-- ==== Sys2Proof/Machine/Opcodes.lean ====
section
/-! DEFINITION. The opcode tables of the spec: code, access level, commit-stroke rule and the modes in which each opcode is accepted. -/

namespace Sys2Proof.Machine

/-- Level column; `counter` is R97. -/
inductive LevelRule where
  | observer | operator | admin | counter
  deriving DecidableEq, Repr

/-- Commit-stroke column. -/
inductive CmtRule where
  | never | optional | required
  deriving DecidableEq, Repr

/-- One row of an opcode table. `q`: accepted in QUENCH (R98). `rom`: served by the boot ROM (R98). -/
structure OpInfo where
  code : Nat
  level : LevelRule
  cmt : CmtRule
  q : Bool
  rom : Bool := false
  deriving DecidableEq, Repr
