-- ==== Sys2Proof/Machine/Integrity.lean ====
section
/-! DEFINITION. Check bits, slag marks and reads of table words (15_memory_integrity R426–R435). -/

namespace Sys2Proof.Machine

/-- Check bits C5–C0 of a byte (R426). -/
def checkBits (b : Byte) : BitVec 6 :=
  let d := b.getLsbD
  let p := fun (l : List Bool) => l.foldl xor false
  BitVec.ofNat 6 (flag (p [d 7, d 6, d 5, d 4]) * 32 + flag (p [d 3, d 2, d 1, d 0]) * 16 + flag (p [d 7, d 3]) * 8 + flag (p [d 6, d 2]) * 4
    + flag (p [d 5, d 1]) * 2 + flag (p [d 4, d 0]))

/-- A byte as read: delivered value, slag mark, and whether a mend was counted. -/
structure ByteRead where
  val : Byte
  slag : Bool
  mended : Bool
  deriving DecidableEq, Repr

/-- Syndrome decoding (R427). -/
def decodeByte (b : Byte) (c : BitVec 6) : ByteRead :=
  let syn := c ^^^ checkBits b
  let rows := (List.range 2).filter fun i => syn.getLsbD (5 - i)
  let cols := (List.range 4).filter fun j => syn.getLsbD (3 - j)
  match rows, cols with
  | [], [] => ⟨b, false, false⟩
  | [i], [j] => ⟨b ^^^ BitVec.ofNat 8 (1 <<< (7 - 4 * i - j)), false, true⟩
  | [_], [] => ⟨b, false, true⟩
  | [], [_] => ⟨b, false, true⟩
  | _, _ => ⟨b, true, false⟩

/-- A table word as read: value, slag mark, bytes mended. -/
structure WordRead where
  val : W32
  slag : Bool := false
  mends : Nat := 0
  deriving DecidableEq, Repr

/-- Byte `k` (0 least significant) of a stored word whose bits `fl` are flipped, with its stored check bits. -/
def storedByte (w : W32) (fl : List Nat) (k : Nat) : ByteRead :=
  let b := BitVec.ofNat 8 (w.toNat >>> (8 * k))
  let df := BitVec.ofNat 8 (bitsOf ((List.range 8).filter fun i => fl.contains (8 * k + i)))
  let cf := BitVec.ofNat 6 (bitsOf ((List.range 6).filter fun c => fl.contains (32 + 6 * k + c)))
  decodeByte (b ^^^ df) (checkBits b ^^^ cf)

/-- The read of a word that was written as `w` and whose stored bits `fl` are flipped (R427). -/
def readFlipped (w : W32) (fl : List Nat) : WordRead :=
  if fl.isEmpty then { val := w }
  else
    let bs := (List.range 4).map (storedByte w fl)
    { val := BitVec.ofNat 32 (natOfBytes (bs.reverse.map ByteRead.val)), slag := bs.any ByteRead.slag, mends := (bs.filter ByteRead.mended).length }

/-- Key of word `i` of table `t` (table numbers of R432). -/
def flipKey (t i : Nat) : Nat := t * 2 ^ 24 + i

def flipsOf (s : State) (t i : Nat) : List Nat := tget [] s.integ.flips (flipKey t i)

/-- The read of word `i` of table `t`, which holds `w`. -/
def readWord (s : State) (t i : Nat) (w : W32) : WordRead := readFlipped w (flipsOf s t i)

/-- Some word of an entry of `n` words from word `i` of table `t` is slag-marked when read. -/
def entrySlag (s : State) (t i : Nat) (ws : List W32) : Bool :=
  ((List.range ws.length).any fun k => (readWord s t (i + k) (ws.getD k 0#32)).slag)

/-- The words of table `t` from word `i` on as they are delivered: mended, also wrongly (R427). -/
def delivered (s : State) (t i : Nat) (ws : List W32) : List W32 :=
  if s.integ.flips.isEmpty then ws else (List.range ws.length).map fun k => (readWord s t (i + k) (ws.getD k 0#32)).val

/-- Bytes mended in the read of words `i`, `i + 1`, … of table `t` (R427). -/
def mendsOf (s : State) (t i : Nat) (ws : List W32) : Nat :=
  if s.integ.flips.isEmpty then 0 else ((List.range ws.length).map fun k => (readWord s t (i + k) (ws.getD k 0#32)).mends).sum

/-- All check bits of a word inverted: a slag-marked word (R428). -/
def allCheck : List Nat := (List.range 24).map (· + 32)

/-- Words `i` to `i + n - 1` of table `t` are written: their stored errors end, their golden copies are written anew, and a restoration awaited for them is cancelled (R427, R434, R435). -/
def cleanWords (t i n : Nat) (s : State) : State :=
  if s.integ.flips.isEmpty && s.integ.restore.isEmpty && s.integ.goldBad.isEmpty then s
  else
    s.onInteg fun v => { v with
      flips := v.flips.filter fun x => !(decide (flipKey t i ≤ x.1) && decide (x.1 < flipKey t (i + n)))
      restore := v.restore.filter fun x => !(x.1 = t && decide (i ≤ x.2) && decide (x.2 < i + n))
      goldBad := v.goldBad.filter fun x => !(x.1 = t && decide (i ≤ x.2.1) && decide (x.2.1 < i + n)) }

/-- In TEMPER every table-writing command reads back what it wrote (R121, R398): a word of the `n` written from word `i` of table `t` on differs. -/
def backDiffers (t i n : Nat) (s : State) : Bool :=
  decide (baseMode s = .temper) && s.anvil.backBad.any fun d => d.1 = t && decide (i ≤ d.2) && decide (d.2 < i + n)

/-- Words of an entry of a table (R432). -/
def entrySize (t : Nat) : Nat :=
  match t with
  | 2 | 5 => 4
  | 4 => 8
  | 6 | 7 => 17
  | _ => 1

/-- The first word of the entry that holds word `i` of table `t`. -/
def entryBase (t i : Nat) : Nat := i / entrySize t * entrySize t

/-- A finding at word `i` of table `t`: the restoration of its entry is asked for, one for all findings, or the route table is to be
recomputed (R434, R435). The fragment table has no golden copy (R332). -/
def askRestore (t i : Nat) (s : State) : State :=
  if t = 10 then s.onFab fun v => { v with routesDue := true }
  else if 10 < t then s
  else s.onInteg fun v => { v with restore := if v.restore.contains (t, entryBase t i) then v.restore else v.restore ++ [(t, entryBase t i)] }

/-- A table read that meets a slag mark (R429). -/
def tableSlag (t i : Nat) (s : State) : State := askRestore t i (note evIntTableSlag t 1 s)

/-- Result words of a command read from a table: slag-marked words read zero (R74); each slag-marked read counts TABLE_SLAG (R429), each mend CHK_CORR. -/
def readWords (s : State) (t i : Nat) (ws : List W32) : List WordRead :=
  (List.range ws.length).map fun k => readWord s t (i + k) (ws.getD k 0#32)

def noteReads (t i : Nat) : List WordRead → State → State
  | [], s => s
  | r :: l, s =>
    let s := note evIntChkCorr 0 r.mends s
    noteReads t (i + 1) l (if r.slag then tableSlag t i s else s)

/-- What the read of an entry of words from `i` on counts: each byte mended, and a slag mark in it once (R427, R429). -/
def noteEntry (t i : Nat) (ws : List W32) (s : State) : State :=
  if s.integ.flips.isEmpty then s
  else
    let n := note evIntChkCorr 0 (mendsOf s t i ws) s
    if entrySlag s t i ws then tableSlag t i n else n

/-- The answer of a read command over words `i`, `i + 1`, … of table `t`, after `pre` result words. -/
def readAnswer (t i : Nat) (ws pre : List W32) (s : State) : Answer :=
  let rs := readWords s t i ws
  let res := pre ++ rs.map fun r => if r.slag then 0#32 else r.val
  match rs.findIdx? WordRead.slag with
  | some k => .slagged (noteReads t i rs s) res (pre.length + k)
  | none => .done (noteReads t i rs s) res

end Sys2Proof.Machine
end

• • • •

▶ [WHAT IS BEING ASKED]: Look through the lines above and collect those with the word "counts".

▶ [SOLUTION FOR THIS PROBLEM]:
/-- Result words of a command read from a table: slag-marked words read zero (R74); each slag-marked read counts TABLE_SLAG (R429), each mend CHK_CORR. -/
/-- What the read of an entry of words from `i` on counts: each byte mended, and a slag mark in it once (R427, R429). -/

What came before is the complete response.